- Weaker economic data has investors betting that central banks will be constrained in their ability to tighten policy, seeing an 11th hour rally in rate-sensitive tech stocks.
- Investors may be better off taking some money off the table regularly as such sentiment-fueled relief rallies are unlikely to be durable.
The global financial markets saw some respite on Friday as it realizes its first weekly rally of the month. Worries about an impending recession are urging investors to reevaluate how belligerent central banks will be to quell soaring inflation.

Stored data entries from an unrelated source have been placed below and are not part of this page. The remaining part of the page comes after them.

/-! ### Witnesses: Chapter 4 -/

/-- A frame that disagrees with its context, one whose piece has been taken, and one whose piece is new and not the
last. -/
theorem test_FragmentsFill :
    let s := withContext (filling 1)
    let other : Frame := { dataFrame with tag := 0x11 }
    let first : Frame := { dataFrame with offset := 0 }
    (framed s other).carries .a other ∧ (framed s first).carries .a first ∧ (framed s dataFrame).carries .a dataFrame
      ∧ dataFrame.isMessage ∧ (s.peer 12).known = true ∧ dataFrame.windowBase = (s.peer 12).nextSeq
      ∧ s.findFilling 12 9 30 = some 0 ∧ (s.context 0).body = .filling gathering 0x10 2 1
      ∧ mismatch other gathering 0x10 2 = some 1 ∧ mismatch first gathering 0x10 2 = none
      ∧ mismatch dataFrame gathering 0x10 2 = none ∧ (1 : BitVec 64).getLsbD 0 = true
      ∧ (1 : BitVec 64).getLsbD (dataFrame.offset.toNat / 256) = false
      ∧ (1 : BitVec 64) ||| BitVec.twoPow 64 (dataFrame.offset.toNat / 256) ≠ fullBitmap gathering.length := by
  refine ⟨carries_framed ?_, carries_framed ?_, carries_framed ?_, Or.inl rfl, ?_⟩ <;> decide +kernel

/-- The last of the three pieces. -/
theorem test_FragmentsComplete :
    let s := withContext (filling 5)
    (framed s dataFrame).carries .a dataFrame ∧ s.findFilling 12 9 30 = some 0
      ∧ (s.context 0).body = .filling gathering 0x10 2 5 ∧ mismatch dataFrame gathering 0x10 2 = none
      ∧ (5 : BitVec 64).getLsbD (dataFrame.offset.toNat / 256) = false
      ∧ (5 : BitVec 64) ||| BitVec.twoPow 64 (dataFrame.offset.toNat / 256) = fullBitmap gathering.length
      ∧ ((framed s dataFrame).handling .a).placeable .a ∧ (framed s dataFrame).roomFor 2 := by
  refine ⟨carries_framed ?_, ?_, ?_, ?_, ?_, ?_, placeable_of_room _ ?_, room_of ?_⟩ <;> decide +kernel

/-- A PDATA of 600 bytes for context 0 in generation 1. -/
def pdataFrame (offset length : Nat) : Frame :=
  { answerFrame .pdata with
    payloadLength := BitVec.ofNat 16 length, total := 600, offset := BitVec.ofNat 32 offset, contextRef := 0x40
    payload := List.replicate length 7 }

/-- The part pulling the message, up to an offset. -/
def pulling (next : Nat) : State := withContext (.pulling gathering 600 next)

/-- A PDATA of another total length, and one above the next offset. -/
theorem test_PulledDataFills_lost :
    let other : Frame := { pdataFrame 0 256 with total := 599 }
    (framed (pulling 0) other).carries .a other ∧ (pulling 0).livePull other = some (0, gathering, 600, 0)
      ∧ (framed (pulling 0) (pdataFrame 256 256)).carries .a (pdataFrame 256 256)
      ∧ (pulling 0).livePull (pdataFrame 256 256) = some (0, gathering, 600, 0)
      ∧ ((framed (pulling 0) (pdataFrame 256 256)).handling .a).placeable .a
      ∧ (framed (pulling 0) (pdataFrame 256 256)).roomFor 2 := by
  refine ⟨carries_framed ?_, ?_, carries_framed ?_, ?_, placeable_of_room _ ?_, room_of ?_⟩ <;> decide +kernel

/-- A PDATA of no context, one below the next offset, one at it, and the last. -/
theorem test_PulledDataFills :
    (framed online (pdataFrame 0 256)).carries .a (pdataFrame 0 256) ∧ online.livePull (pdataFrame 0 256) = none
      ∧ (framed (pulling 256) (pdataFrame 0 256)).carries .a (pdataFrame 0 256)
      ∧ (pulling 256).livePull (pdataFrame 0 256) = some (0, gathering, 600, 256)
      ∧ (framed (pulling 0) (pdataFrame 0 256)).carries .a (pdataFrame 0 256)
      ∧ (pulling 0).livePull (pdataFrame 0 256) = some (0, gathering, 600, 0)
      ∧ (framed (pulling 512) (pdataFrame 512 88)).carries .a (pdataFrame 512 88)
      ∧ (pulling 512).livePull (pdataFrame 512 88) = some (0, gathering, 600, 512)
      ∧ 512 + (pdataFrame 512 88).payloadLength.toNat = 600
      ∧ ((framed (pulling 512) (pdataFrame 512 88)).handling .a).placeable .a
      ∧ (framed (pulling 512) (pdataFrame 512 88)).roomFor 2 ∧ gathering.target = .segments receive.segments := by
  refine ⟨carries_framed ?_, ?_, carries_framed ?_, ?_, carries_framed ?_, ?_, carries_framed ?_, ?_, ?_,
    placeable_of_room _ ?_, room_of ?_, ?_⟩ <;> decide +kernel

/-- An ABORT toward the receiver, of the largest reason, for a context and for none. -/
theorem test_AbortsEndPulls :
    let f : Frame := { answerFrame .abort with flags := 2, reason := 5, contextRef := 0x40 }
    (framed (pulling 0) f).carries .a f ∧ f.toReceiver = true
      ∧ (framed (pulling 0) f).livePull f = some (0, gathering, 600, 0) ∧ (framed (pulling 0) f).roomFor 2
      ∧ (framed online f).carries .a f ∧ (framed online f).livePull f = none := by
  refine ⟨carries_framed ?_, ?_, ?_, room_of ?_, carries_framed ?_, ?_⟩ <;> decide +kernel

/-- A RETRACT that finds a READY and a HELD entry, and one that finds none. -/
theorem test_RetractsRemove :
    let f : Frame := { answerFrame .retract with seq := 30, handle := 99 }
    let ready := framed (holding (.ready announced)) f
    let held := framed (holding (.held announced)) f
    ready.carries .a f ∧ ready.matching.findAnnounced 12 9 30 = some { id := 0, domain := 2, body := .ready announced }
      ∧ (ready.handling .a).placeable .a ∧ held.carries .a f
      ∧ held.matching.findAnnounced 12 9 30 = some { id := 0, domain := 2, body := .held announced }
      ∧ (framed online f).carries .a f ∧ (framed online f).matching.findAnnounced 12 9 30 = none := by
  refine ⟨carries_framed ?_, ?_, placeable_of_room _ ?_, carries_framed ?_, ?_, carries_framed ?_, ?_⟩ <;> decide
    +kernel

/-- One whose ACK finds the queue full. -/
theorem test_RetractsRemove_full :
    let f : Frame := { answerFrame .retract with seq := 30, handle := 99 }
    let s := holding (.ready announced)
    let full := framed (s.setLaneA { s.laneA with queue := List.replicate 32 (answerFrame .ack) }) f
    full.carries .a f ∧ full.matching.findAnnounced 12 9 30 = some { id := 0, domain := 2, body := .ready announced }
      ∧ (full.handling .a).chooseLane .a = some .a ∧ 32 ≤ ((full.handling .a).lane .a).queue.length := by
  refine ⟨carries_framed ?_, ?_⟩ <;> decide +kernel

/-- The part with one pull service claim and a Pull Queue of one message of this length. -/
def serving (length : Nat) : State :=
  let s := holding (.bound receive { announced with length } .awaitContext)
  (s.setMatching { s.matching with pullQueue := [0] }).setClaims { Claims.reset with pullClaims := 1 }

/-- Every context in use. -/
def allUsed : State :=
  (serving 600).setContexts
    { table := Vector.replicate 64 { generation := 1, body := filling 0 }, age := List.finRange 64 }

/-- A queue that is empty, a head of no bytes, a head with a FREE context and one with none. -/
theorem test_PullServiceServes :
    let empty := online.setClaims { Claims.reset with pullClaims := 1 }
    empty.calm ∧ empty.active = true ∧ 0 < empty.claims.pullClaims ∧ empty.matching.pullQueue = []
      ∧ (serving 0).calm ∧ (serving 0).host.partState = .online ∧ (serving 0).matching.pullQueue = 0 :: []
      ∧ (serving 0).matching.find 0
        = some { id := 0, domain := 2, body := .bound receive { announced with length := 0 } .awaitContext }
      ∧ (serving 0).placeable .a ∧ (serving 0).roomFor 2 ∧ (serving 600).calm
      ∧ (serving 600).matching.find 0 = some { id := 0, domain := 2, body := .bound receive announced .awaitContext }
      ∧ ((serving 600).context 0).body = .free ∧ min announced.length receive.total ≠ 0 ∧ allUsed.calm
      ∧ ∀ c, (allUsed.context c).body ≠ .free := by
  refine ⟨⟨rfl, rfl⟩, rfl, ?_, ?_, ⟨rfl, rfl⟩, ?_, ?_, ?_, placeable_of_room _ ?_, room_of ?_, ⟨rfl, rfl⟩, ?_, ?_, ?_,
    ⟨rfl, rfl⟩, ?_⟩ <;> decide +kernel
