-- ==== Sys2Proof/Decode.lean ====
section
/-! DEFINITION. The decoder of command words, total and rejecting by name, and the encoder (spec/30_encoding.md R48-R51,
spec/opcode_table.json). A command is one 32-bit word written to CMD; there is no instruction memory, so a word has no byte
layout to choose (spec/20_memory.md R46). -/

namespace Sys2Proof

/-- Why a word is no legal command (R51, I13). The machine reports all four as IllegalCommand. -/
inductive DecodeError where
  /-- bits 31:11 are not 0 -/
  | reservedBitsSet
  /-- TYPE is not 0 and OP is not 0x03 -/
  | typeNotZero
  /-- X is 1 and OP is not 0x04 -/
  | execFlagSet
  /-- OP is 0x00 or 0x0A..0xFF -/
  | reservedOpcode
  deriving DecidableEq, Repr

/-- The fields of a command word (R48). -/
def fieldsOf (w : Word) : CmdFields :=
  { op := w.extractLsb' 0 8, type := w.extractLsb' 8 2, x := w.getLsbD 10, high := w.extractLsb' 11 21 }

/-- The instruction an opcode names, once TYPE, X and the high bits have been checked (R49, R50). -/
def instrOfOp (op : Nat) (type : Nat) (x : Bool) : Option Instr :=
  match op with
  | 1 => some .setName
  | 2 => some .clear
  | 3 => match type with
    | 0 => some .appendData
    | 1 => some .appendComment
    | 2 => some .appendEnd
    | _ => some .appendExec
  | 4 => if x then some .fromBinaryX else some .fromBinary
  | 5 => some .toBytes
  | 6 => some .decode
  | 7 => some .verify
  | 8 => some .checksum
  | 9 => some .clrErr
  | _ => none

/-- The command a word stands for, or why it stands for none (R48, R49, R51). -/
def decode (w : Word) : Except DecodeError Instr :=
  let f := fieldsOf w
  if f.high ≠ 0 then .error .reservedBitsSet
  else if f.type ≠ 0 ∧ f.op ≠ 3 then .error .typeNotZero
  else if f.x = true ∧ f.op ≠ 4 then .error .execFlagSet
  else match instrOfOp f.op.toNat f.type.toNat f.x with
    | some i => .ok i
    | none => .error .reservedOpcode

/-- A command word from its fields (R48). -/
def packWord (op : Byte) (type : BitVec 2) (x : Bool) : Word :=
  (0#21 ++ BitVec.ofBool x ++ type ++ op)

/-- The word of an instruction (R48, R49, R52). -/
def encode : Instr → Word
  | .setName       => packWord 0x01 0 false
  | .clear         => packWord 0x02 0 false
  | .appendData    => packWord 0x03 0 false
  | .appendComment => packWord 0x03 1 false
  | .appendEnd     => packWord 0x03 2 false
  | .appendExec    => packWord 0x03 3 false
  | .fromBinary    => packWord 0x04 0 false
  | .fromBinaryX   => packWord 0x04 0 true
  | .toBytes       => packWord 0x05 0 false
  | .decode        => packWord 0x06 0 false
  | .verify        => packWord 0x07 0 false
  | .checksum      => packWord 0x08 0 false
  | .clrErr        => packWord 0x09 0 false

/-- A word of the opcode table's numbering as a command word: its low `nbits` bits, zero above them. -/
def tableWord (nbits w : Nat) : Word := BitVec.ofNat 32 (w % 2 ^ nbits)

/-- What the decoder reads from a word numbered as spec/opcode_table.json numbers it. -/
def decodeTableWord (nbits w : Nat) : Option Instr := (decode (tableWord nbits w)).toOption

end Sys2Proof
end

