-- ==== Sys2Proof/Machine/State.lean ====
section
/-! DEFINITION. The machine's state as plain data: the block's record of spec/10_state.md R13, field by field, and beside it the
port record, the parameter and the host's side of the interface (logs 1 to 5). -/

namespace Sys2Proof.Machine

/-- Exactly 8 bytes, `b0` the byte at index 0: `name` and `name_buf` (R13, R16, R21). -/
structure Bytes8 where
  b0 : Byte
  b1 : Byte
  b2 : Byte
  b3 : Byte
  b4 : Byte
  b5 : Byte
  b6 : Byte
  b7 : Byte
  deriving DecidableEq, Repr

/-- The section types (R54). -/
inductive SectionType where
  | data
  | comment
  | end_
  | exec
  deriving DecidableEq, Repr

/-- A Section of the store: its bytes as they stand on the tape, the sync bytes at its start, its payload bytes (R14). -/
structure Section where
  wire : List Byte
  syncLen : Nat
  payLen : Nat
  deriving DecidableEq, Repr

/-- One beat of the OUT port: a byte with its section-start and section-end flags (R31). -/
structure Beat where
  data : Byte
  sos : Bool
  eos : Bool
  deriving DecidableEq, Repr

/-- What the IN port presents to one command: a finite byte sequence, then end of stream or a read failure (R29). -/
structure InStream where
  bytes : List Byte
  fails : Bool
  deriving DecidableEq, Repr

/-- The errors a command raises (R99). -/
inductive CmdError where
  | nameTooLong
  | truncatedSection
  | sinkWriteFailure
  | sourceReadFailure
  | badFraming
  | nameNotSet
  | payloadTooLong
  | illegalCommand
  | badSelect
  | storeOverflow
  deriving DecidableEq, Repr

/-- The named registers of the register map (R17). -/
inductive Reg where
  | cmd
  | status
  | err
  | errOffset
  | nameLen
  | nameBuf0
  | nameBuf1
  | name0
  | name1
  | addr
  | exec
  | sectionCount
  | storeBytes
  | inCount
  | ck
  | secSel
  | secInfo0
  | secInfo1
  | secInfo2
  | secWireLen
  | verify
  deriving DecidableEq, Repr

/-- One thing the host does to the block: a register access, given by its byte offset and its width in bits (R38), or the RST
input (R111). A write to CMD carries the inputs of the command's step: the IN stream, and the indices of the beats that the
sink refuses (R29; log 3). -/
inductive HostAccess where
  | read (off width : Nat)
  | write (off width : Nat) (w : Word) (inp : InStream) (sinkRefuses : List Nat)
  | rst
  deriving DecidableEq, Repr

/-- The block's state: the record of R13, with its widths. -/
structure Block where
  /-- NAME: the committed program name, already padded (R16) -/
  name : Bytes8
  /-- STATUS.NAME_SET -/
  nameSet : Bool
  /-- NAME_LEN register -/
  nameLen : Half
  /-- NAME_BUF0, NAME_BUF1 registers -/
  nameBuf : Bytes8
  /-- ADDR register -/
  addr : Half
  /-- EXEC register -/
  execAddr : Half
  /-- SEC_SEL register -/
  secSel : Word
  /-- the section store, in append order (R15) -/
  store : List Section
  /-- STATUS.BUSY -/
  busy : Bool
  /-- STATUS.DONE -/
  done : Bool
  /-- STATUS.ERR -/
  err : Bool
  /-- ERR.CODE -/
  errCode : Byte
  /-- ERR.OP -/
  errOp : Byte
  /-- ERR_OFFSET -/
  errOffset : Word
  /-- IN_COUNT -/
  inCount : Word
  /-- CK.VALUE -/
  ckValue : Byte
  /-- CK.EMPTY -/
  ckEmpty : Bool
  /-- VERIFY.HDR_OK -/
  verHdrOk : Bool
  /-- VERIFY.PAY_OK -/
  verPayOk : Bool
  /-- VERIFY.VALID -/
  verValid : Bool
  deriving DecidableEq, Repr

/-- The state of the model: the block's state (R13), and beside it what the spec keeps outside the block. -/
structure State where
  /-- the block's state (R13) -/
  blk : Block
  /-- STORE_CAPACITY_BYTES, the open parameter of R7; no step changes it (log 2) -/
  capacity : Nat
  /-- the record of beats the OUT sink has accepted, oldest first (R13, R32; log 4) -/
  out : List Beat
  /-- the words the host's register reads have returned, oldest first (R38; log 5) -/
  reads : List Word
  /-- the IN stream presented with the latest CMD write (R29; log 3) -/
  inp : InStream
  /-- the indices of the beats the sink refuses in the command of the latest CMD write (R29, R32; log 3) -/
  sinkRefuses : List Nat
  /-- the accesses the host has still to make, the next one first (R43; log 1) -/
  accesses : List HostAccess
  deriving DecidableEq, Repr

/-- The machine never stops with a fault: every error of the spec is an abort, which is a next state (R99, R103; log 7). -/
inductive Fault where
  deriving DecidableEq, Repr

/-- Why a step is refused. -/
inductive Refusal where
  /-- an instruction whose meaning has not been written; raised by exec alone; safe -/
  | notModelled (mnemonic : String)
  /-- raised by a host access at an offset that is not a multiple of 4: not admitted (R38, I15); safe -/
  | misalignedAccess (off : Nat)
  /-- raised by a host access at an offset above 0xFF: not admitted (R38, I15); safe -/
  | offsetOutOfRange (off : Nat)
  /-- raised by a host access of a width other than 32 bits: not admitted (R38, I15); safe -/
  | widthNotWord (width : Nat)
  deriving DecidableEq, Repr

/-- Eight bytes of 0x00 (R111). -/
abbrev Bytes8.zero : Bytes8 := ⟨0, 0, 0, 0, 0, 0, 0, 0⟩

/-- The block right after RST: the empty store, 8 bytes of 0x00 in `name` and `name_buf`, and every other element 0 (R111). -/
def Block.reset : Block :=
  { name := Bytes8.zero, nameSet := false, nameLen := 0, nameBuf := Bytes8.zero, addr := 0, execAddr := 0, secSel := 0,
    store := [], busy := false, done := false, err := false, errCode := 0, errOp := 0, errOffset := 0, inCount := 0,
    ckValue := 0, ckEmpty := false, verHdrOk := false, verPayOk := false, verValid := false }

/-- An IN stream with no bytes: what a command with no IN clause reads (R52). -/
abbrev InStream.empty : InStream := ⟨[], false⟩

/-- The machine right after reset: the block of R111, no beat accepted, nothing read, no host access placed. The capacity
is the one the spec's vectors use (spec/95_test_vectors.md; DESIGN CHOICE, log 2). -/
def State.reset : State :=
  { blk := Block.reset, capacity := Config.maxU32, out := [], reads := [], inp := InStream.empty, sinkRefuses := [],
    accesses := [] }

end Sys2Proof.Machine
end

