-- ==== Sys2Proof/Machine/Registers.lean ====
section
/-! DEFINITION. The register map and what a read or a write of each register does (spec/10_state.md R17-R28). -/

namespace Sys2Proof.Machine

/-- The register map (R17). -/
def regMap : List (Nat × Reg) :=
  [(0x00, .cmd), (0x04, .status), (0x08, .err), (0x0C, .errOffset), (0x10, .nameLen), (0x14, .nameBuf0), (0x18, .nameBuf1),
   (0x1C, .name0), (0x20, .name1), (0x24, .addr), (0x28, .exec), (0x2C, .sectionCount), (0x30, .storeBytes), (0x34, .inCount),
   (0x38, .ck), (0x3C, .secSel), (0x40, .secInfo0), (0x44, .secInfo1), (0x48, .secInfo2), (0x4C, .secWireLen), (0x50, .verify)]

/-- The register at a byte offset; none at a reserved offset (R17, R41). -/
def regAt (off : Nat) : Option Reg := (regMap.find? fun e => e.1 == off).map fun e => e.2

/-- The byte offset of a register (R17). -/
def Reg.offset (r : Reg) : Nat := ((regMap.find? fun e => e.2 == r).map fun e => e.1).getD 0

/-- SEC_INFO0 of a section: TYPE 7:0, LENB 15:8, PAYLEN 24:16, PCK_PRESENT 25, 31:26 zero (R27). -/
def Section.info0 (s : Section) : Word :=
  0#6 ++ BitVec.ofBool (decide (s.payLen > 0)) ++ BitVec.ofNat 9 s.payLen ++ s.lenByte ++ s.typeByte

/-- SEC_INFO1 of a section: ADDRF 15:0, EXECF 31:16 (R27). -/
def Section.info1 (s : Section) : Word := s.execField ++ s.addrField

/-- SEC_INFO2 of a section: HCK 7:0, PCK 15:8 (0 with no payload), SYNCLEN 31:16 (R27). -/
def Section.info2 (s : Section) : Word :=
  BitVec.ofNat 16 (min s.syncLen 0xFFFF) ++ (if s.payLen > 0 then s.payCk else 0#8) ++ s.hdrCk

/-- SEC_WIRE_LEN of a section (R27). -/
def Section.wireLen (s : Section) : Word := BitVec.ofNat 32 s.wire.length

/-- A view register: a field of the selected section, 0 when SEC_SEL selects none (R27, D37). -/
def Block.view (b : Block) (f : Section → Word) : Word :=
  match b.selected with
  | some s => f s
  | none => 0

/-- The word a read of a register returns; CMD is write-only and reads 0 (R17-R28). -/
def Reg.read (r : Reg) (b : Block) : Word :=
  match r with
  | .cmd => 0
  | .status => b.statusWord
  | .err => b.errWord
  | .errOffset => b.errOffset
  | .nameLen => 0#16 ++ b.nameLen
  | .nameBuf0 => b.nameBuf.word0
  | .nameBuf1 => b.nameBuf.word1
  | .name0 => b.name.word0
  | .name1 => b.name.word1
  | .addr => 0#16 ++ b.addr
  | .exec => 0#16 ++ b.execAddr
  | .sectionCount => sat32 b.store.length
  | .storeBytes => BitVec.ofNat 32 (total b.store)
  | .inCount => b.inCount
  | .ck => b.ckWord
  | .secSel => b.secSel
  | .secInfo0 => b.view Section.info0
  | .secInfo1 => b.view Section.info1
  | .secInfo2 => b.view Section.info2
  | .secWireLen => b.view Section.wireLen
  | .verify => b.verifyWord

/-! The RW registers' writes: the defined fields of the written word are stored (R18, R21, R23, R26). -/

/-- NAME_LEN takes bits 15:0 (R21). -/
def Block.writeNameLen (b : Block) (w : Word) : Block := { b with nameLen := w.extractLsb' 0 16 }
/-- NAME_BUF0 takes name bytes 0..3 (R21). -/
def Block.writeNameBuf0 (b : Block) (w : Word) : Block := { b with nameBuf := b.nameBuf.setWord0 w }
/-- NAME_BUF1 takes name bytes 4..7 (R21). -/
def Block.writeNameBuf1 (b : Block) (w : Word) : Block := { b with nameBuf := b.nameBuf.setWord1 w }
/-- ADDR takes bits 15:0 (R23). -/
def Block.writeAddr (b : Block) (w : Word) : Block := { b with addr := w.extractLsb' 0 16 }
/-- EXEC takes bits 15:0 (R23). -/
def Block.writeExec (b : Block) (w : Word) : Block := { b with execAddr := w.extractLsb' 0 16 }
/-- SEC_SEL takes the word and clears VERIFY.VALID (R26). -/
def Block.writeSecSel (b : Block) (w : Word) : Block := { b with secSel := w, verValid := false }

/-- A write to a register other than CMD; a write to a read-only register is ignored (R18). -/
def Reg.write (r : Reg) (w : Word) (b : Block) : Block :=
  match r with
  | .nameLen => b.writeNameLen w
  | .nameBuf0 => b.writeNameBuf0 w
  | .nameBuf1 => b.writeNameBuf1 w
  | .addr => b.writeAddr w
  | .exec => b.writeExec w
  | .secSel => b.writeSecSel w
  | .cmd | .status | .err | .errOffset | .name0 | .name1 | .sectionCount | .storeBytes | .inCount | .ck
  | .secInfo0 | .secInfo1 | .secInfo2 | .secWireLen | .verify => b

/-- `RegRead(off)` at an admitted offset; a reserved offset reads 0 (R18, R38). -/
def regRead (off : Nat) (b : Block) : Word :=
  match regAt off with
  | some r => r.read b
  | none => 0

/-- `RegWrite(off, w)` at an admitted offset other than that of CMD: ignored while BUSY (R87), and at a reserved offset (R18). -/
def regWrite (off : Nat) (w : Word) (b : Block) : Block :=
  if b.busy = true then b
  else match regAt off with
    | some r => r.write w b
    | none => b

end Sys2Proof.Machine
end

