-- ==== Sys2Proof/Machine/Core.lean ====
section
/-! DEFINITION. The machine as the host's interface takes it. -/

def Sys2Proof.core : Host.Core :=
  { State := Sys2Proof.Machine.State
    Fault := Sys2Proof.Machine.Fault
    Refusal := Sys2Proof.Machine.Refusal
    step := Sys2Proof.Machine.step
    reset := Sys2Proof.Machine.State.reset }
end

Up-to-date economic data has proven to be insipid, seeing numerous traders curtailing their assumptions on how much the U.S. Federal Reserve will tighten its policies as economic growth slows.
Investors hope that lackluster economic data will rekindle animal spirits and that an economic slowdown could allay inflation as central banks will have lesser need to raise interest rates.
The benchmark S&P 500 chalked up a 6.4% gain last week while the tech-heavy Nasdaq Composite Index climbed 7.5%, its biggest weekly gain since March this year, with tech stocks being more sensitive to interest rates than other sectors.
Since tech companies tend to focus on growth instead of dividends, lower interest rates and a low-yield environment facilitate the risk-taking narrative, which favors tech stocks and other assets like cryptocurrencies.
Whether last week’s rally proves durable remains to be seen.
Markets continue to be whipsawed by conflicting economic data, central bank policy guidance and general uncertainty with respect to the global economic outlook.